Your assignment: Beginning with the line that holds "false = notReady := rfl" in the data below, give again every line through the one that holds "runZha len body s = .next s", exactly as written.

::: Excerpted records

-- ==== Sys2Proof/Laws/Act.lean ====
section
/-! SUPPORT. Laws of transactions: what each step of one gives, and the state that a meaning answers from it. -/

namespace Sys2Proof.Machine

variable {α β : Type}

/-! ## Steps of a transaction -/

@[simp] theorem bind_run (a : Act α) (f : α → Act β) (t : Tx) :
    (a >>= f) t = match a t with
      | .ok (x, u) => f x u
      | .error e => .error e := by
  show (a t >>= fun p => f p.1 p.2) = _
  rcases a t with _ | ⟨x, u⟩ <;> rfl

theorem bind_next {a : Act α} {f : α → Act β} {t u : Tx} {x : α} (h : a t = .ok (x, u)) : (a >>= f) t = f x u := by
  simp [h]

theorem bind_stop {a : Act α} {f : α → Act β} {t : Tx} {e : Stop} (h : a t = .error e) : (a >>= f) t = .error e := by
  simp [h]

@[simp] theorem pure_run (x : α) (t : Tx) : (pure x : Act α) t = .ok (x, t) := rfl
@[simp] theorem get_run (t : Tx) : (get : Act Tx) t = .ok (t, t) := rfl
@[simp] theorem set_run (u t : Tx) : (set u : Act PUnit) t = .ok ((), u) := rfl
@[simp] theorem getChip_run (t : Tx) : getChip t = .ok (t.chip, t) := rfl
@[simp] theorem clock_run (t : Tx) : clock t = .ok (t.clk, t) := rfl
@[simp] theorem modChip_run (f : Chip → Chip) (t : Tx) : modChip f t = .ok ((), { t with chip := f t.chip }) := rfl
@[simp] theorem stop_run (e : Stop) (t : Tx) : (stop e : Act α) t = .error e := rfl
@[simp] theorem notReady_run (t : Tx) : (notReady : Act α) t = .error .notReady := rfl
@[simp] theorem trap_run (c d : Nat) (a : Addr) (l : Nat) (t : Tx) :
    (trap c d a l : Act α) t = .error (.trap ⟨c, d, a, l, 0, [], false, 0, 0⟩) := rfl
@[simp] theorem freeValue_run (t : Tx) : freeValue t = .ok (Config.freeWord t.free, { t with free := t.free + 1 }) := rfl
@[simp] theorem modSlot_run (g : Nat) (f : Slot → Slot) (t : Tx) :
    modSlot g f t = .ok ((), { t with chip := t.chip.setSlot g (f (t.chip.slot g)) }) := rfl
@[simp] theorem modGroup_run (g : Nat) (f : Group → Group) (t : Tx) :
    modGroup g f t = .ok ((), { t with chip := t.chip.modGroup g f }) := rfl
@[simp] theorem modPath_run (g p : Nat) (f : Path → Path) (t : Tx) :
    modPath g p f t = .ok ((), { t with chip := t.chip.modPath g p f }) := rfl
@[simp] theorem modTeam_run (i : Nat) (f : Team → Team) (t : Tx) :
    modTeam i f t = .ok ((), { t with chip := t.chip.modTeam i f }) := rfl
@[simp] theorem modRun_run (i : Nat) (f : Run → Run) (t : Tx) :
    modRun i f t = .ok ((), { t with chip := t.chip.modRun i f }) := rfl
@[simp] theorem modCore_run (i : Nat) (f : Core → Core) (t : Tx) :
    modCore i f t = .ok ((), { t with chip := t.chip.modCore i f }) := rfl
@[simp] theorem modCluster_run (i : Nat) (f : Cluster → Cluster) (t : Tx) :
    modCluster i f t = .ok ((), { t with chip := t.chip.modCluster i f }) := rfl
@[simp] theorem modCtx_run (i : Nat) (f : Context → Context) (t : Tx) :
    modCtx i f t = .ok ((), { t with chip := t.chip.modCtx i f }) := rfl
@[simp] theorem modPart_run (i : Nat) (f : Partition → Partition) (t : Tx) :
    modPart i f t = .ok ((), { t with chip := t.chip.modPart i f }) := rfl
@[simp] theorem modDie_run (i : Nat) (f : Die → Die) (t : Tx) :
    modDie i f t = .ok ((), { t with chip := t.chip.modDie i f }) := rfl
@[simp] theorem writeBytes_run (a : Nat) (bs : List Byte) (t : Tx) :
    writeBytes a bs t = .ok ((), { t with log := (bs.zipIdx.map fun p => (a + p.2, p.1)).reverse ++ t.log }) := rfl
@[simp] theorem readBytes_run (a n : Nat) (t : Tx) :
    readBytes a n t = .ok ((List.range n).map fun i => t.byte (a + i), t) := rfl

theorem ite_run (c : Prop) [Decidable c] (a b : Act α) (t : Tx) : (if c then a else b) t = if c then a t else b t := by
  split <;> rfl

@[simp] theorem whenSome_none (f : α → Act Unit) : whenSome none f = pure () := rfl
@[simp] theorem whenSome_some (x : α) (f : α → Act Unit) : whenSome (some x) f = f x := rfl
@[simp] theorem each_nil (f : α → Act Unit) : each [] f = pure () := rfl
@[simp] theorem each_cons (x : α) (r : List α) (f : α → Act Unit) : each (x :: r) f = (f x >>= fun _ => each r f) := rfl
@[simp] theorem mapAct_nil (f : α → Act β) : mapAct [] f = pure [] := rfl
@[simp] theorem someOr_some (x : α) : someOr (some x) = pure x := rfl
@[simp] theorem someOr_none : (someOr none : Act α) = notReady := rfl
@[simp] theorem enabled_true : enabled true = pure () := rfl
@[simp] theorem enabled_false : enabled false = notReady := rfl

/-- What the choice of a second transaction gives. -/
theorem orElse_run (a b : Act Unit) (t : Tx) :
    orElse a b t = match a t with
      | .error .notReady => b t
      | r => r := rfl

theorem here_run {t : Tx} {h : Here} (hh : t.chip.here? t.actor.1 t.actor.2 = some h) : here t = .ok (h, t) := by
  unfold here
  simp only [bind_run, get_run, hh]
  rfl

/-! ## Meanings -/

theorem runZha_next {len : Nat} {body : Act Unit} {s : State} {t : Tx} (h : body s.tx = .ok ((), t)) :
    runZha len body s = .next (s.commit t) := by simp [runZha, h]

theorem runZha_waits {len : Nat} {body : Act Unit} {s : State} (h : body s.tx = .error .notReady) :
    runZha len body s = .next s := by simp [runZha, h]

theorem runZha_traps {len : Nat} {body : Act Unit} {s : State} {i : TrapInfo} {t : Tx} (h : body s.tx = .error (.trap i))
    (h' : takeTrap s.actor.1 s.actor.2 i len none none [] true s.tx = .ok ((), t)) :
    runZha len body s = .next (s.commit t) := by simp [runZha, h, h']

theorem runEvent_next {body : Act Unit} {s : State} {t : Tx} (h : body s.tx = .ok ((), t)) :
    runEvent body s = .next (s.commit t) := by simp [runEvent, h]

theorem runEvent_waits {body : Act Unit} {s : State} (h : body s.tx = .error .notReady) :
    runEvent body s = .next s := by simp [runEvent, h]

/-! ## What a meaning can do to memory and the clock -/

/-- What the commit of any transaction keeps. -/
theorem State.commit_wf {s : State} (h : Memory.wf s.mem) (t : Tx) : Memory.wf (s.commit t).mem := Memory.writeAll_wf h t.log

theorem runZha_keeps {len : Nat} {body : Act Unit} {s t : State} (h : runZha len body s = .next t) :
    t = s ∨ ∃ u, t = s.commit u := by
  unfold runZha at h
  split at h
  · simp at h; exact .inr ⟨_, h.symm⟩
  · simp at h
  · simp at h; exact .inl h.symm
  · split at h
    · simp at h; exact .inr ⟨_, h.symm⟩
    · simp at h
    · simp at h; exact .inl h.symm

theorem runEvent_keeps {body : Act Unit} {s t : State} (h : runEvent body s = .next t) : t = s ∨ ∃ u, t = s.commit u := by
  unfold runEvent at h
  split at h
  · simp at h; exact .inr ⟨_, h.symm⟩
  · simp at h
  · simp at h; exact .inl h.symm

theorem runZha_wf {len : Nat} {body : Act Unit} {s t : State} (h : runZha len body s = .next t) (hw : Memory.wf s.mem) :
    Memory.wf t.mem := by
  rcases runZha_keeps h with h | ⟨u, h⟩
  · exact h ▸ hw
  · exact h ▸ State.commit_wf hw u

theorem runEvent_wf {body : Act Unit} {s t : State} (h : runEvent body s = .next t) (hw : Memory.wf s.mem) :
    Memory.wf t.mem := by
  rcases runEvent_keeps h with h | ⟨u, h⟩
  · exact h ▸ hw
  · exact h ▸ State.commit_wf hw u

end Sys2Proof.Machine
end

::::::

Solved exercise:
@[simp] theorem enabled_false : enabled false = notReady := rfl

/-- What the choice of a second transaction gives. -/
theorem orElse_run (a b : Act Unit) (t : Tx) :
    orElse a b t = match a t with
      | .error .notReady => b t
      | r => r := rfl

theorem here_run {t : Tx} {h : Here} (hh : t.chip.here? t.actor.1 t.actor.2 = some h) : here t = .ok (h, t) := by
  unfold here
  simp only [bind_run, get_run, hh]
  rfl

/-! ## Meanings -/

theorem runZha_next {len : Nat} {body : Act Unit} {s : State} {t : Tx} (h : body s.tx = .ok ((), t)) :
    runZha len body s = .next (s.commit t) := by simp [runZha, h]

theorem runZha_waits {len : Nat} {body : Act Unit} {s : State} (h : body s.tx = .error .notReady) :
    runZha len body s = .next s := by simp [runZha, h]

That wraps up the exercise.